Tuesday, February 24, 2015

Vaccines: What do we think?

2015 measles cases in the U.S., January 1 to February 20, 2015. Map of the U.S. indicates in shades of light to dark blue the number of cases. Twelve states (Colorado, Delaware, Georgia, Michigan, Minnesota, Nebraska, New Jersey, New York, Pennsylvania, South Dakota, Texas, and Utah) and the District of Columbia have 1 to 4 cases. Three states (Arizona, Nevada and Washington) have 5 to 9 cases. One state (Illinois) has 10 to 19 cases and one state (California) has 20 or more cases. These are provisional data reported to CDC’s National Center for Immunization and Respiratory Diseases.CNN published a poll on Monday of this week that contains some interesting statistics. A story announcing the poll began
A new CNN/ORC poll shows nearly 8 of 10 Americans believe parents should be required to vaccinate their healthy children against preventable diseases such as measles, mumps, rubella and polio. If the children are not vaccinated, most agree the child should not be allowed to attend public school or day care . . . 
The basic methodology and results are described here.
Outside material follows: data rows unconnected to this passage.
-- ==== Sys2Proof/Tests/Slice0.lean ====
section
/-! SUPPORT. Tests of the model, their expected results from spec/95_test_vectors.md and the encoding tables of
spec/30_encoding.md, and a witness for the hypotheses of each statement. -/

set_option Elab.async false

namespace Sys2Proof.Machine.Tests

open Sys2Proof Sys2Proof.Machine

/-! Small states -/

/-- The block idle, with an input. -/
def loaded (bytes : List Byte) : State :=
  { State.reset with inMem := Memory.ofBytes bytes, inLen := bytes.length }

/-- The block running an operation on an input. -/
def running (op : BitVec 2) (bytes : List Byte) : State := { loaded bytes with op := op, phase := .busy }

/-- A dictionary after some pushes from reset. -/
def dictOf (bs : List Byte) : Dict := State.reset.dict.pushAll bs

/-- The bytes `a` to `a + n - 1`. -/
def bytesFrom (a n : Nat) : List Byte := (List.range n).map fun j => BitVec.ofNat 8 (a + j)

/-- The next state, where there is one. -/
def next : Host.Outcome State Fault Refusal → Option State
  | .next t => some t
  | .fault _ => none
  | .refused _ => none

theorem eq_next {o : Host.Outcome State Fault Refusal} (h : (next o).isSome = true) :
    o = .next ((next o).getD State.reset) := by
  cases o with
  | next t => rfl
  | fault r => cases h
  | refused r => cases h

/-- The bytes in `OUT`. -/
def out (t : State) : List Byte := t.outMem.map Prod.snd

/-! Well-formedness: an ill-formed term for each check -/

theorem test_wf_run_of_none : (Instr.run []).wellFormed = false := by decide
theorem test_wf_run_of_128 : (Instr.run (List.replicate 128 0x55#8)).wellFormed = false := by decide +kernel
theorem test_wf_find_of_none : (Instr.find []).wellFormed = false := by decide
theorem test_wf_find_of_131 : (Instr.find (List.replicate 131 0x55#8)).wellFormed = false := by decide +kernel

/-! Decoding: words written out from R91 to R93, R100, R101 and the tables of section 3 of the vectors -/

theorem test_decode_end : decode (.stream [0b00000000#8, 0xFF#8]) = .instr .endStream [0xFF#8] := by decide
theorem test_decode_run : decode (.stream [0b00000010#8, 0xAB#8, 0xCD#8, 0x82#8]) =
    .instr (.run [0xAB#8, 0xCD#8]) [0x82#8] := by decide
theorem test_decode_cache : decode (.stream [0b10000001#8, 0x06#8, 0x00#8]) = .instr (.cache 1#7 0x06#8) [0x00#8] := by
  decide
theorem test_decode_cache_longest : decode (.stream [0b11111111#8, 0x37#8]) = .instr (.cache 127#7 0x37#8) [] := by
  decide
theorem test_decode_truncated : decode (.stream [0b01111111#8]) = .rejected .truncatedCommand ∧
    decode (.stream [0b10000000#8]) = .rejected .truncatedCommand ∧
    decode (.stream []) = .rejected .missingCommandByte := by decide
theorem test_decode_compress : decode (.op 0b00#2) = .instr .compress [] := by decide
theorem test_decode_decompress : decode (.op 0b01#2) = .instr .decompress [] := by decide
theorem test_decode_nobuf : decode (.op 0b10#2) = .instr .decompressNobuf [] := by decide
theorem test_decode_op_reserved : decode (.op 0b11#2) = .rejected .reservedOperation := by decide
theorem test_decode_push : decode (.dop ⟨0b000#3, 0x11#8, 9, [0x22#8]⟩) = .instr (.push 0x11#8) [] := by decide
theorem test_decode_read : decode (.dop ⟨0b001#3, 0x11#8, 9, [0x22#8]⟩) = .instr (.read 9) [] := by decide
theorem test_decode_snapshot : decode (.dop ⟨0b010#3, 0x11#8, 9, [0x22#8]⟩) = .instr .snapshot [] := by decide
theorem test_decode_restore : decode (.dop ⟨0b011#3, 0x11#8, 9, [0x22#8]⟩) = .instr .restore [] := by decide
theorem test_decode_find : decode (.dop ⟨0b100#3, 0x11#8, 9, [0x22#8]⟩) = .instr (.find [0x22#8]) [] := by decide
theorem test_decode_dop_reserved : decode (.dop ⟨0b111#3, 0x11#8, 9, [0x22#8]⟩) =
    .rejected .reservedDictOperation := by decide
theorem test_table_words : decodeTableWord 8 0x00 = some .endStream ∧
    decodeTableWord 16 0x0086 = some (.cache 6#7 0#8) ∧ decodeTableWord 2 2 = some .decompressNobuf ∧
    decodeTableWord 3 4 = some (.find [0#8]) ∧ decodeTableWord 2 3 = none ∧ decodeTableWord 3 5 = none := by
  decide +kernel
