@[simp] theorem State.setFrmLen_msgLen (s : State) (v : Long) :
    (s.setFrmLen v).msgLen = s.msgLen := rfl

@[simp] theorem State.setFrmLen_frmLen (s : State) (v : Long) :
    (s.setFrmLen v).frmLen = v := rfl

@[simp] theorem State.setFrmLen_data (s : State) (v : Long) :
    (s.setFrmLen v).data = s.data := rfl

@[simp] theorem State.setFrmLen_count (s : State) (v : Long) :
    (s.setFrmLen v).count = s.count := rfl

@[simp] theorem State.setFrmLen_xor1 (s : State) (v : Long) :
    (s.setFrmLen v).xor1 = s.xor1 := rfl

@[simp] theorem State.setFrmLen_xor2 (s : State) (v : Long) :
    (s.setFrmLen v).xor2 = s.xor2 := rfl

@[simp] theorem State.setFrmLen_crc (s : State) (v : Long) :
    (s.setFrmLen v).crc = s.crc := rfl

@[simp] theorem State.setFrmLen_cap (s : State) (v : Long) :
    (s.setFrmLen v).cap = s.cap := rfl

@[simp] theorem State.setFrmLen_msg (s : State) (v : Long) :
    (s.setFrmLen v).msg = s.msg := rfl

@[simp] theorem State.setFrmLen_frm (s : State) (v : Long) :
    (s.setFrmLen v).frm = s.frm := rfl

@[simp] theorem State.setFrmLen_str (s : State) (v : Long) :
    (s.setFrmLen v).str = s.str := rfl

@[simp] theorem State.setFrmLen_epoch (s : State) (v : Long) :
    (s.setFrmLen v).epoch = s.epoch := rfl

@[simp] theorem State.setFrmLen_pending (s : State) (v : Long) :
    (s.setFrmLen v).pending = s.pending := rfl

@[simp] theorem State.setFrmLen_returned (s : State) (v : Long) :
    (s.setFrmLen v).returned = s.returned := rfl

@[simp] theorem State.setFrmLen_buffer (s : State) (v : Long) (x : Buffer) :
    (s.setFrmLen v).buffer x = s.buffer x := rfl

@[simp] theorem State.setFrmLen_byte (s : State) (v : Long) (x : Buffer) (i : Nat) :
    (s.setFrmLen v).byte x i = s.byte x i := rfl

@[simp] theorem State.setFrmLen_bytes (s : State) (v : Long) (x : Buffer) (i n : Nat) :
    (s.setFrmLen v).bytes x i n = s.bytes x i n := rfl

@[simp] theorem State.setFrmLen_capacity (s : State) (v : Long) (x : Buffer) :
    (s.setFrmLen v).capacity x = s.capacity x := rfl

/-! ### State.setData -/

@[simp] theorem State.setData_code (s : State) (v : Half) :
    (s.setData v).code = s.code := rfl

@[simp] theorem State.setData_sticky (s : State) (v : Half) :
    (s.setData v).sticky = s.sticky := rfl

@[simp] theorem State.setData_msgLen (s : State) (v : Half) :
    (s.setData v).msgLen = s.msgLen := rfl

@[simp] theorem State.setData_frmLen (s : State) (v : Half) :
    (s.setData v).frmLen = s.frmLen := rfl

@[simp] theorem State.setData_data (s : State) (v : Half) :
    (s.setData v).data = v := rfl

@[simp] theorem State.setData_count (s : State) (v : Half) :
    (s.setData v).count = s.count := rfl

@[simp] theorem State.setData_xor1 (s : State) (v : Half) :
    (s.setData v).xor1 = s.xor1 := rfl

@[simp] theorem State.setData_xor2 (s : State) (v : Half) :
    (s.setData v).xor2 = s.xor2 := rfl

@[simp] theorem State.setData_crc (s : State) (v : Half) :
    (s.setData v).crc = s.crc := rfl

@[simp] theorem State.setData_cap (s : State) (v : Half) :
    (s.setData v).cap = s.cap := rfl

@[simp] theorem State.setData_msg (s : State) (v : Half) :
    (s.setData v).msg = s.msg := rfl

@[simp] theorem State.setData_frm (s : State) (v : Half) :
    (s.setData v).frm = s.frm := rfl

@[simp] theorem State.setData_str (s : State) (v : Half) :
    (s.setData v).str = s.str := rfl

@[simp] theorem State.setData_epoch (s : State) (v : Half) :
    (s.setData v).epoch = s.epoch := rfl

@[simp] theorem State.setData_pending (s : State) (v : Half) :
    (s.setData v).pending = s.pending := rfl

@[simp] theorem State.setData_returned (s : State) (v : Half) :
    (s.setData v).returned = s.returned := rfl

@[simp] theorem State.setData_buffer (s : State) (v : Half) (x : Buffer) :
    (s.setData v).buffer x = s.buffer x := rfl

@[simp] theorem State.setData_byte (s : State) (v : Half) (x : Buffer) (i : Nat) :
    (s.setData v).byte x i = s.byte x i := rfl

@[simp] theorem State.setData_bytes (s : State) (v : Half) (x : Buffer) (i n : Nat) :
    (s.setData v).bytes x i n = s.bytes x i n := rfl

@[simp] theorem State.setData_capacity (s : State) (v : Half) (x : Buffer) :
    (s.setData v).capacity x = s.capacity x := rfl

/-! ### State.setCount -/

@[simp] theorem State.setCount_code (s : State) (v : Half) :
    (s.setCount v).code = s.code := rfl

@[simp] theorem State.setCount_sticky (s : State) (v : Half) :
    (s.setCount v).sticky = s.sticky := rfl

@[simp] theorem State.setCount_msgLen (s : State) (v : Half) :
    (s.setCount v).msgLen = s.msgLen := rfl

@[simp] theorem State.setCount_frmLen (s : State) (v : Half) :
    (s.setCount v).frmLen = s.frmLen := rfl

@[simp] theorem State.setCount_data (s : State) (v : Half) :
    (s.setCount v).data = s.data := rfl

@[simp] theorem State.setCount_count (s : State) (v : Half) :
    (s.setCount v).count = v := rfl

@[simp] theorem State.setCount_xor1 (s : State) (v : Half) :
    (s.setCount v).xor1 = s.xor1 := rfl

@[simp] theorem State.setCount_xor2 (s : State) (v : Half) :
    (s.setCount v).xor2 = s.xor2 := rfl

@[simp] theorem State.setCount_crc (s : State) (v : Half) :
    (s.setCount v).crc = s.crc := rfl

@[simp] theorem State.setCount_cap (s : State) (v : Half) :
    (s.setCount v).cap = s.cap := rfl

@[simp] theorem State.setCount_msg (s : State) (v : Half) :
    (s.setCount v).msg = s.msg := rfl

@[simp] theorem State.setCount_frm (s : State) (v : Half) :
    (s.setCount v).frm = s.frm := rfl

@[simp] theorem State.setCount_str (s : State) (v : Half) :
    (s.setCount v).str = s.str := rfl

@[simp] theorem State.setCount_epoch (s : State) (v : Half) :
    (s.setCount v).epoch = s.epoch := rfl

@[simp] theorem State.setCount_pending (s : State) (v : Half) :
    (s.setCount v).pending = s.pending := rfl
Overall, 78% of respondents believed parents should be required to vaccinate children against preventable diseases if they are healthy. The age stratified results depict an interesting trend: Older Americans are most supportive of required vaccinations (84% of those 50+ versus 72% of those under 50) and those at the younger end of the spectrum -- and in particular, those of common childbearing ages -- are much less supportive (only 67% of those 18-34 years of age).

Pondering these statistics might lead one to muse that it would have been useful if the poll, rather than asking if parents should be required to vaccinate, had instead asked simply if parents should vaccinate. On Tuesday another poll appeared, this time by Reuters/Ipsos, that asked just that. Information on that poll can be found here. A Reuters news story summarized this poll:
Seventy-eight percent of respondents in the online survey said all children should be vaccinated unless there is a direct health risk to them from vaccination. Only 13 percent opposed vaccinations. . . 
The story went on to note that the "numbers are absolutely overwhelming in favor of vaccinations with a consistent minority in opposition." That's good, but probably not good enough. Herd immunity likely needs to be over 90% in order to eliminate measles. If the poll was representative of the larger US population, then the 78% statistic suggests that we have some work to do.

Of course, polls are not compete studies, and it's hard to know what to make of such results. However, I don't think they're entirely reassuring.